Quando, durante algum
tempo acompanhei o Urs e a Cherry, o Urs parava a conversar com quem se cruzava
nos nossos passeios matinais. Com um discutia política internacional, com
outro economia doméstica, com outro o mérito da homeopatia, com outro as
potencialidades da parapsicologia, com outro curiosidades e aberrações da
natureza, neste caso, do mundo animal.
Como a Cherry não era
o meu tipo nem eu o dela, não havia conversas entre nós e eu ouvia o que dizia
o Urs.
Foi por ele que
fiquei a saber que há bichos fêmeas que matam e comem o macho depois que,
truca-truca, os dois fizeram filhos, um tema que desencadeou uma discussão
longa acerca da culpa e do livre-arbítrio, se sabem de que se trata, ainda bem
porque a mim escapam-me.
Para o Urs o
canibalismo sexual de alguns bichos fêmeas não é uma aberração da
natureza mas uma consequência da evolução das suas espécies ao longo de muitos
milhões de anos.
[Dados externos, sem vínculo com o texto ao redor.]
-- ==== Sys2Proof/Tests/Slice0.lean ====
section
/-! SUPPORT. The model's own tests: an ill-formed term for each check of well-formedness, opcode bytes written out bit by
bit, single steps with results from 95_test_vectors.md (the block is named before each group), and for each statement
with hypotheses a state that meets them. -/

namespace Sys2Proof.Tests

open Sys2Proof Sys2Proof.Machine

/-! ### Well-formedness: each check refuses an ill-formed term -/

/-- Operands and tokens the tests share: GPR 0 of bank A, GPR 0 of bank B, GPR 1 of bank A as destination. -/
def srcA : Src := .gpr (.rel .a 0)
def srcB : Src := .gpr (.rel .b 0)
def dst : Dest := .gpr (.rel .a 1)
def x0 : Xfer := .rel 0
def noTok : RefTok := ⟨false, false, false, false⟩
def ok (i : Instr) : Bool := i.wf

theorem test_wf_alu : ok (.alu dst srcA .add srcB) = true := by decide
theorem test_wf_same_bank : ok (.alu dst srcA .add (.gpr (.abs .a 5))) = false := by decide
theorem test_wf_missing_b : ok (.alu dst srcA .add .none) = false := by decide
theorem test_wf_missing_a : ok (.alu dst .none .add srcB) = false ∧ ok (.alu dst .none .b srcB) = true := by decide
theorem test_wf_dbl_rotate : ok (.dblShf dst srcA srcB (.rotLeft 4)) = false := by decide
theorem test_wf_defer : ok (.br 0 ⟨3, false⟩) = true ∧ ok (.brEq0 0 ⟨3, true⟩) = true := by decide
theorem test_wf_guess : ok (.br 0 ⟨0, true⟩) = false ∧ ok (.brEq0 0 ⟨0, true⟩) = true := by decide
theorem test_wf_branch_operand : ok (.brBset (.imm 1) 0 0 ⟨0, false⟩) = false := by decide
/-- R402 and R481: the last word of the 1024 is a target, the next one has no encoding. -/
theorem test_wf_label : (Instr.br 1023 ⟨0, false⟩).wfIn 1024 = true ∧ (Instr.br 1024 ⟨0, false⟩).wfIn 1024 = false ∧
    ok (.br 2047 ⟨0, false⟩) = true ∧ (Instr.loadAddr dst 1024).wfIn 1024 = false ∧
    (Instr.jump srcA 1024 ⟨0, false⟩).wfIn 1024 = false := by decide
theorem test_wf_rtn_operand : ok (.rtn .none ⟨0, false⟩) = false := by decide
theorem test_wf_csr_count : ok (.csr .read x0 .ireg 2 noTok) = false ∧ ok (.csr .read x0 .getCmd 8 noTok) = true := by
  decide
theorem test_wf_csr_indirect : ok (.csr .read x0 .ireg 1 ⟨false, false, false, true⟩) = false := by decide
theorem test_wf_defer_without_swap : ok (.pciDma x0 false ⟨true, false, true, false⟩) = false := by decide
theorem test_wf_local_csr : ok (.localCsrRd .ustoreData) = false ∧ ok (.localCsrWr .aluOutput (.rel .a 0)) = false := by
  decide
theorem test_wf_address : ok (.scratch .incr .none srcB noTok) = false := by decide
theorem test_wf_address_xfer : ok (.rFifoRd x0 (.sram x0) srcB 1 noTok) = false := by decide
theorem test_wf_fifo_count : ok (.tFifoWr x0 srcA srcB 17 noTok) = false ∧ ok (.tFifoWr x0 srcA srcB 0 noTok) = false := by
  decide
theorem test_wf_scratch_count : ok (.scratch (.read x0 9) srcA srcB noTok) = false := by decide
theorem test_wf_sdram_count : ok (.sdram (.write x0 17) srcA srcB .order false noTok) = false := by decide
theorem test_wf_sdram_fifo : ok (.sdram (.tFifoWr 1) srcA srcB .order false noTok) = false := by decide
/-- R546 and R581 give the FIFO forms every queue selector. -/
theorem test_wf_sdram_fifo_queue :
    ok (.sdram (.tFifoWr 1) srcA srcB .priority false ⟨false, false, false, true⟩) = true := by decide
theorem test_wf_sdram_chain : ok (.sdram (.read x0 1) srcA srcB .optimizeMem true noTok) = false := by decide
theorem test_wf_sram_count : ok (.sram (.write x0 9) srcA srcB .ordered noTok) = false := by decide
/-- R547: 1 to 16 with `indirect_ref`. -/
theorem test_wf_sram_count_indirect : ok (.sram (.write x0 16) srcA srcB .ordered ⟨false, false, false, true⟩) = true ∧
    ok (.sram (.read x0 17) srcA srcB .ordered ⟨false, false, false, true⟩) = false := by decide
theorem test_wf_read_lock : ok (.sram (.readLock x0 1) srcA srcB .ordered noTok) = false := by decide
theorem test_wf_unlock_indirect : ok (.sram .unlock srcA srcB .ordered ⟨false, false, false, true⟩) = true := by decide
theorem test_wf_pop_address : ok (.sram (.pop x0 0) srcA .none .ordered noTok) = false := by decide
theorem test_wf_find_source : ok (.findBset (.imm 1) .none false) = false := by decide
theorem test_wf_find_indirect : ok (.findBset srcA .rightIndirect false) = false := by decide
theorem test_wf_find_mask : ok (.findBsetWithMask .none srcA .none false) = false := by decide
theorem test_wf_immed_value : ok (.immed dst 65536 0) = false ∧ ok (.immed dst (-65537) 0) = false := by decide
theorem test_wf_immed_shift : ok (.immed dst 1 4) = false ∧ ok (.immed dst (-1) 8) = false := by decide
theorem test_wf_immed_dest : ok (.immed .none 1 0) = false ∧ ok (.immedB0 .none 1) = false := by decide
theorem test_wf_ld_field : ok (.ldField .none 1 srcA .none) = false ∧ ok (.ldField dst 1 (.imm 1) .none) = false := by
  decide
theorem test_wf_load_addr : ok (.loadAddr .none 4) = false := by decide
theorem test_wf_load_bset : ok (.loadBsetResult1 .none) = false := by decide
theorem test_wf_hash_span : ok (.hash3x48 (.rel 3) noTok) = false ∧ ok (.hash3x48 (.rel 2) noTok) = true := by decide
É assim e não há nada que demova a fêmea canibal a deixar de
ser.
E o bicho homem, o
maior predador de todas as espécies, e, sobretudo, da sua, que culpa tem dos
actos que pratica se o caminho do livre arbítrio o conduz para a prática de
tantas atrocidades? perguntou-lhe o outro.
O livre arbítrio é
uma armadilha em que cada um pode cair consoante a fórmula dinâmica gerada no
instante da concepção e das circunstâncias que defronta uma vez lançado no lago
amniótico e depois no mar exterior. O homem, só em parte é um ser racional
porque nunca se livra de alguns instintos primitivos comuns a todos os bichos.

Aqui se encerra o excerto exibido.